For some special weights w, Bényi and Oh [2] showed that ${\mathfrak{M}}_{p,q,r}^{\mathbf{w}}$ has invariant scalings ${\Vert f(\lambda \cdot )\Vert }_{{\mathfrak{M}}_{p,q,r}^{\mathbf{w}}}\sim {\lambda }^a{\Vert f\Vert }_{{\mathfrak{M}}_{p,q,r}^{\mathbf{w}}}$ for all $f\in {\mathfrak{M}}_{p,q,r}^{\mathbf{w}}$, where $a\in \mathbb{R}$ is independent of $f\in {\mathfrak{M}}_{p,q,r}^{\mathbf{w}}$. However, ${\mathfrak{M}}_{p,q,r}^{\mathbf{w}}$ cannot cover Feichtinger spaces $M_{p,q}^s$, which can be regarded as a modified version of Feichtinger spaces with invariant scalings.

Since ${\mathfrak{M}}_{p,q,r}^{\mathbf{w}}$ contains two indices $q,r$ to control the growth of the regularity arising from translations and scalings in frequency spaces, the regularity of ${\mathfrak{M}}_{p,q,r}^{\mathbf{w}}$ depends on both translation index k and scaling index $2^j$. It follows that k and j are not completely independent of each other, which leads to that the dual space of ${\mathfrak{M}}_{p,q,r}^{\mathbf{w}}$ is not ${\mathfrak{M}}_{p^{\prime },q^{\prime },r^{\prime }}^{1/\mathbf{w}}$ (see Section 4).

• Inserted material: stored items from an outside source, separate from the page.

/-- The rising edge of bit `k` acquires it. -/
theorem step_acquires (hs : BitDue s₀ w k s) (hk : k < 32) {x : Sample} {rest : List HostInput}
    (hhost : s.host = .sample x :: rest) (high : x.neg = true ∨ x.pos = true) :
    step s = .next (consumeSample (fieldOp s.k (acquire s.k (s.presented x rest)))).delivered := by
  have rise : (s.presented x rest).rise = true :=
    (rise_iff (s := s.presented x rest) hs.prev).mpr (high.imp (fun h => ⟨rfl, h⟩) fun h => ⟨rfl, h⟩)
  refine step_of_acquires hs.unbounded hhost ?_
  obtain hphase | hphase := hs.phase
  · have first : s.k = 0#5 := hs.inv.k_eq_zero (by simp [hphase])
    have zero : k = 0 := by rw [← hs.index hk, first]; rfl
    exact .inr ⟨hphase, first, rise, hs.gap zero⟩
  · exact .inl ⟨hphase, .inl rise⟩

/-- The acquisition of bit `k` adds its events and its place in the word. -/
theorem progress_of_acquired (hs : BitDue s₀ w k s) (hk : k < 32) {x : Sample} {rest : List HostInput}
    (level : x.pos = w.getLsbD k) {u : State} (hstep : step s = .next u)
    (hu : u = (consumeSample (fieldOp s.k (acquire s.k (s.presented x rest)))).delivered) :
    Progress s₀ w (k + 1) u := by
  have index := hs.index hk
  have acquired : BitAcquired s.k u := hu ▸ bitAcquired s.k (s.presented x rest)
  have inv := step_keeps_inv hs.inv hstep
  have receiving : Receiving w s₀.idx (s.presented x rest) := { hs.receiving with }
  have position : s.idx = s₀.idx + 2 * s.h * s.k.toNat := by rw [hs.position, hs.h, index]
  have bit : (s.presented x rest).bitNow = BitVec.ofBool (w.getLsbD s.k.toNat) := by rw [index, ← level]; rfl
  constructor
  case unbounded =>
    obtain ⟨rst, idxWidth, cntWidth⟩ := hs.unbounded
    constructor <;> simpa [hu, State.delivered, State.presented]
  case cfg => simpa [hu, State.delivered, State.presented] using hs.cfg
  case h => simpa [hu, State.delivered, State.presented] using hs.h
  case phase => exact hu ▸ fieldOp_phase s.k _
  case counter => rw [acquired.counter, hs.counter, ← BitVec.ofNat_add]
  case receiving =>
    by_cases last : s.k = 31#5
    · exact receiving_of_k_eq_zero inv (by rw [acquired.counter, last]; rfl) w _
    · exact hu ▸ { receiving.acquireBit position bit last with }
  case stream =>
    have out : withoutValues (fieldOp s.k (acquire s.k (s.presented x rest))).out =
        idealBitEvents s₀.idx s₀.h w k := by
      rw [← hs.h, ← index]
      exact receiving.acquired_out position bit rfl
    have stream : u.stream = s.stream ++ (fieldOp s.k (acquire s.k (s.presented x rest))).out := by
      simp [hu, State.delivered, State.presented]
    rw [stream, withoutValues_append, hs.stream, List.range_succ, List.flatMap_append, List.flatMap_singleton,
      List.append_assoc, out]

/-- A bit is acquired at its rising edge, and the rest of its samples are quiet. -/
theorem run_idealBit (hs : BitDue s₀ w k s) (hk : k < 32) {rest : List HostInput}
    (hhost : s.host = supply (idealBit s₀.h (w.getLsbD k)) ++ rest) :
    ∃ t, Host.Core.run core (2 * s₀.h) s = .next t ∧ BitDue s₀ w (k + 1) t ∧ t.host = rest := by
  have measured : 1 ≤ s₀.h := hs.h ▸ hs.inv.measured hs.phase
  obtain ⟨x, xs, samples, length, level, high, quiet, null⟩ := idealBit_eq measured (w.getLsbD k)
  rw [samples] at hhost
  obtain ⟨u, hstep, hu⟩ : ∃ u, step s = .next u ∧
      u = (consumeSample (fieldOp s.k (acquire s.k (s.presented x (supply xs ++ rest))))).delivered :=
    ⟨_, hs.step_acquires hk hhost high, rfl⟩
  have progress := hs.progress_of_acquired hk level hstep hu
  have acquired : BitAcquired s.k u := hu ▸ bitAcquired s.k _
  have idx : u.idx = s.idx + 1 := by simp [hu, State.delivered, State.presented]
  have early : u.phase = .bit → u.idx + xs.length ≤ u.eLast + 3 * u.h := fun hphase => by
    have inside : s.k ≠ 31#5 := fun last => by simp [acquired.last last] at hphase
    have eLast := (acquired.inside inside).2
    rw [progress.h]
    omega
  obtain ⟨o, l, r, hrun⟩ := run_of_quiet progress.unbounded progress.phase (p := x)
    (by simp [hu, State.delivered, State.presented]) quiet early (rest := rest)
    (by simp [hu, State.delivered, State.presented])
  have whole := run_succ hstep hrun
  rw [length] at whole
  refine ⟨_, whole, ?_, rfl⟩
  exact
    { progress with
      unbounded := { progress.unbounded with }
      receiving := { progress.receiving with }
      inv := run_keeps_inv hs.inv whole
      prev := congrArg some null
      gap := by simp
      position := by
        rw [Nat.mul_succ]
        simp only [idx, hs.position]
        omega }
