/-- The bits of an instruction, from the encoding of each rule. -/
def encode : Instr → RawInsn
  | .lui rd imm => .word (encU imm rd 0b0110111#7)
  | .auipc rd imm => .word (encU imm rd 0b0010111#7)
  | .jal rd off => .word (encJ off rd 0b1101111#7)
  | .jalr rd rs1 imm => .word (encI imm rs1 0b000#3 rd 0b1100111#7)
  | .beq rs1 rs2 off => .word (encB off rs2 rs1 0b000#3 0b1100011#7)
  | .bne rs1 rs2 off => .word (encB off rs2 rs1 0b001#3 0b1100011#7)
  | .blt rs1 rs2 off => .word (encB off rs2 rs1 0b100#3 0b1100011#7)
  | .bge rs1 rs2 off => .word (encB off rs2 rs1 0b101#3 0b1100011#7)
  | .bltu rs1 rs2 off => .word (encB off rs2 rs1 0b110#3 0b1100011#7)
  | .bgeu rs1 rs2 off => .word (encB off rs2 rs1 0b111#3 0b1100011#7)
  | .lb rd rs1 imm => .word (encI imm rs1 0b000#3 rd 0b0000011#7)
  | .lh rd rs1 imm => .word (encI imm rs1 0b001#3 rd 0b0000011#7)
  | .lw rd rs1 imm => .word (encI imm rs1 0b010#3 rd 0b0000011#7)
  | .lbu rd rs1 imm => .word (encI imm rs1 0b100#3 rd 0b0000011#7)
  | .lhu rd rs1 imm => .word (encI imm rs1 0b101#3 rd 0b0000011#7)
  | .sb rs2 rs1 imm => .word (encS imm rs2 rs1 0b000#3 0b0100011#7)
  | .sh rs2 rs1 imm => .word (encS imm rs2 rs1 0b001#3 0b0100011#7)
  | .sw rs2 rs1 imm => .word (encS imm rs2 rs1 0b010#3 0b0100011#7)
  | .addi rd rs1 imm => .word (encI imm rs1 0b000#3 rd 0b0010011#7)
  | .slti rd rs1 imm => .word (encI imm rs1 0b010#3 rd 0b0010011#7)
  | .sltiu rd rs1 imm => .word (encI imm rs1 0b011#3 rd 0b0010011#7)
  | .xori rd rs1 imm => .word (encI imm rs1 0b100#3 rd 0b0010011#7)
  | .ori rd rs1 imm => .word (encI imm rs1 0b110#3 rd 0b0010011#7)
  | .andi rd rs1 imm => .word (encI imm rs1 0b111#3 rd 0b0010011#7)
  | .slli rd rs1 shamt => .word (encR 0b0000000#7 shamt rs1 0b001#3 rd 0b0010011#7)
  | .srli rd rs1 shamt => .word (encR 0b0000000#7 shamt rs1 0b101#3 rd 0b0010011#7)
  | .srai rd rs1 shamt => .word (encR 0b0100000#7 shamt rs1 0b101#3 rd 0b0010011#7)
  | .add rd rs1 rs2 => .word (encR 0b0000000#7 rs2 rs1 0b000#3 rd 0b0110011#7)
  | .sub rd rs1 rs2 => .word (encR 0b0100000#7 rs2 rs1 0b000#3 rd 0b0110011#7)
  | .sll rd rs1 rs2 => .word (encR 0b0000000#7 rs2 rs1 0b001#3 rd 0b0110011#7)
  | .slt rd rs1 rs2 => .word (encR 0b0000000#7 rs2 rs1 0b010#3 rd 0b0110011#7)
  | .sltu rd rs1 rs2 => .word (encR 0b0000000#7 rs2 rs1 0b011#3 rd 0b0110011#7)
  | .xor rd rs1 rs2 => .word (encR 0b0000000#7 rs2 rs1 0b100#3 rd 0b0110011#7)
  | .srl rd rs1 rs2 => .word (encR 0b0000000#7 rs2 rs1 0b101#3 rd 0b0110011#7)
  | .sra rd rs1 rs2 => .word (encR 0b0100000#7 rs2 rs1 0b101#3 rd 0b0110011#7)
  | .or rd rs1 rs2 => .word (encR 0b0000000#7 rs2 rs1 0b110#3 rd 0b0110011#7)
  | .and rd rs1 rs2 => .word (encR 0b0000000#7 rs2 rs1 0b111#3 rd 0b0110011#7)
  | .fence fm pred succ rs1 rd => .word (encI (fm ++ pred ++ succ) rs1 0b000#3 rd 0b0001111#7)
  | .fenceI imm rs1 rd => .word (encI imm rs1 0b001#3 rd 0b0001111#7)
  | .ecall => .word 0x00000073#32
  | .ebreak => .word 0x00100073#32
  | .uret => .word 0x00200073#32
  | .sret => .word 0x10200073#32
  | .mret => .word 0x30200073#32
  | .wfi => .word 0x10500073#32
  | .sfenceVma rs1 rs2 => .word (encR 0b0001001#7 rs2 rs1 0b000#3 0#5 0b1110011#7)
  | .csrrw rd csr rs1 => .word (encI csr rs1 0b001#3 rd 0b1110011#7)
  | .csrrs rd csr rs1 => .word (encI csr rs1 0b010#3 rd 0b1110011#7)
  | .csrrc rd csr rs1 => .word (encI csr rs1 0b011#3 rd 0b1110011#7)
  | .csrrwi rd csr uimm => .word (encI csr uimm 0b101#3 rd 0b1110011#7)
  | .csrrsi rd csr uimm => .word (encI csr uimm 0b110#3 rd 0b1110011#7)
  | .csrrci rd csr uimm => .word (encI csr uimm 0b111#3 rd 0b1110011#7)
  | .mul rd rs1 rs2 => .word (encR 0b0000001#7 rs2 rs1 0b000#3 rd 0b0110011#7)
  | .mulh rd rs1 rs2 => .word (encR 0b0000001#7 rs2 rs1 0b001#3 rd 0b0110011#7)
  | .mulhsu rd rs1 rs2 => .word (encR 0b0000001#7 rs2 rs1 0b010#3 rd 0b0110011#7)
  | .mulhu rd rs1 rs2 => .word (encR 0b0000001#7 rs2 rs1 0b011#3 rd 0b0110011#7)
  | .div rd rs1 rs2 => .word (encR 0b0000001#7 rs2 rs1 0b100#3 rd 0b0110011#7)
  | .divu rd rs1 rs2 => .word (encR 0b0000001#7 rs2 rs1 0b101#3 rd 0b0110011#7)
  | .rem rd rs1 rs2 => .word (encR 0b0000001#7 rs2 rs1 0b110#3 rd 0b0110011#7)
  | .remu rd rs1 rs2 => .word (encR 0b0000001#7 rs2 rs1 0b111#3 rd 0b0110011#7)
  | .lrW aq rl rd rs1 => .word (encAmo 0b00010#5 aq rl 0#5 rs1 rd)
  | .scW aq rl rd rs2 rs1 => .word (encAmo 0b00011#5 aq rl rs2 rs1 rd)
  | .amoswapW aq rl rd rs2 rs1 => .word (encAmo 0b00001#5 aq rl rs2 rs1 rd)
  | .amoaddW aq rl rd rs2 rs1 => .word (encAmo 0b00000#5 aq rl rs2 rs1 rd)
  | .amoxorW aq rl rd rs2 rs1 => .word (encAmo 0b00100#5 aq rl rs2 rs1 rd)
  | .amoandW aq rl rd rs2 rs1 => .word (encAmo 0b01100#5 aq rl rs2 rs1 rd)
  | .amoorW aq rl rd rs2 rs1 => .word (encAmo 0b01000#5 aq rl rs2 rs1 rd)
  | .amominW aq rl rd rs2 rs1 => .word (encAmo 0b10000#5 aq rl rs2 rs1 rd)
  | .amomaxW aq rl rd rs2 rs1 => .word (encAmo 0b10100#5 aq rl rs2 rs1 rd)
  | .amominuW aq rl rd rs2 rs1 => .word (encAmo 0b11000#5 aq rl rs2 rs1 rd)
  | .amomaxuW aq rl rd rs2 rs1 => .word (encAmo 0b11100#5 aq rl rs2 rs1 rd)
  | .cIllegal => .half 0x0000#16
  | .cAddi4spn rd nzuimm => .half (encCiw nzuimm rd)
  | .cLw rd rs1 uimm => .half (encCls 0b010#3 uimm rs1 rd)
  | .cSw rs2 rs1 uimm => .half (encCls 0b110#3 uimm rs1 rs2)
  | .cNop imm => .half (encCi 0b000#3 imm 0#5)
  | .cAddi rd imm => .half (encCi 0b000#3 imm rd)
  | .cJal off => .half (encCj 0b001#3 off)
  | .cLi rd imm => .half (encCi 0b010#3 imm rd)
  | .cAddi16sp nzimm =>
    .half (encC5 0b011#3 (nzimm.extractLsb' 9 1) 2#5
      (nzimm.extractLsb' 4 1 ++ nzimm.extractLsb' 6 1 ++ nzimm.extractLsb' 7 2 ++ nzimm.extractLsb' 5 1) 0b01#2)
  | .cLui rd nzimm => .half (encCi 0b011#3 nzimm rd)
  | .cSrli rd shamt => .half (encCbAlu 0#1 0b00#2 rd shamt)
  | .cSrai rd shamt => .half (encCbAlu 0#1 0b01#2 rd shamt)
  | .cAndi rd imm => .half (encCbAlu (imm.extractLsb' 5 1) 0b10#2 rd (imm.extractLsb' 0 5))
  | .cSub rd rs2 => .half (encCa 0b00#2 rd rs2)
  | .cXor rd rs2 => .half (encCa 0b01#2 rd rs2)
  | .cOr rd rs2 => .half (encCa 0b10#2 rd rs2)
  | .cAnd rd rs2 => .half (encCa 0b11#2 rd rs2)
  | .cJ off => .half (encCj 0b101#3 off)
  | .cBeqz rs1 off => .half (encCb 0b110#3 off rs1)
  | .cBnez rs1 off => .half (encCb 0b111#3 off rs1)
  | .cSlli rd shamt => .half (encC5 0b000#3 0#1 rd shamt 0b10#2)
  | .cLwsp rd uimm =>
    .half (encC5 0b010#3 (uimm.extractLsb' 5 1) rd (uimm.extractLsb' 2 3 ++ uimm.extractLsb' 6 2) 0b10#2)
  | .cJr rs1 => .half (encC5 0b100#3 0#1 rs1 0#5 0b10#2)
  | .cMv rd rs2 => .half (encC5 0b100#3 0#1 rd rs2 0b10#2)
  | .cEbreak => .half 0x9002#16
  | .cJalr rs1 => .half (encC5 0b100#3 1#1 rs1 0#5 0b10#2)
  | .cAdd rd rs2 => .half (encC5 0b100#3 1#1 rd rs2 0b10#2)
  | .cSwsp rs2 uimm =>
    .half (encC5 0b110#3 (uimm.extractLsb' 5 1) (uimm.extractLsb' 2 3 ++ uimm.extractLsb' 6 2) rs2 0b10#2)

A natural relation between the scaling of frequency-uniform partition and the dilations of Feichtinger spaces is the following dilation identity

$${\Vert f\Vert }_{M_{p,q}^{[j]}}={\lambda }^{d/p}{\Vert f(\lambda \cdot )\Vert }_{M_{p,q}^0},\lambda =2^{-j}.$$

By resorting to this identity and the scaling properties of Feichtinger spaces, we will consider the scaling limit spaces of $M_{p,q}^0$, which contain both Feichtinger's and Bényi and Oh's modulation spaces. Also, we will characterize the dual spaces of ${\mathfrak{M}}_{p,q,r}^{\mathbf{w}}$, by a class of new function spaces which are rougher than ${\mathfrak{M}}_{p^{\prime },q^{\prime },r^{\prime }}^{1/\mathbf{w}}$. Moreover, we will study nonlinear Schrödinger equation (NLS) in those scaling limit spaces of $M_{p,q}^0$ and obtain some local and (small data) global well-posedness results, which generalize the results of [3] and [23] and certain $L^p$ or $H^s$ super-critical initial data are involved in our results.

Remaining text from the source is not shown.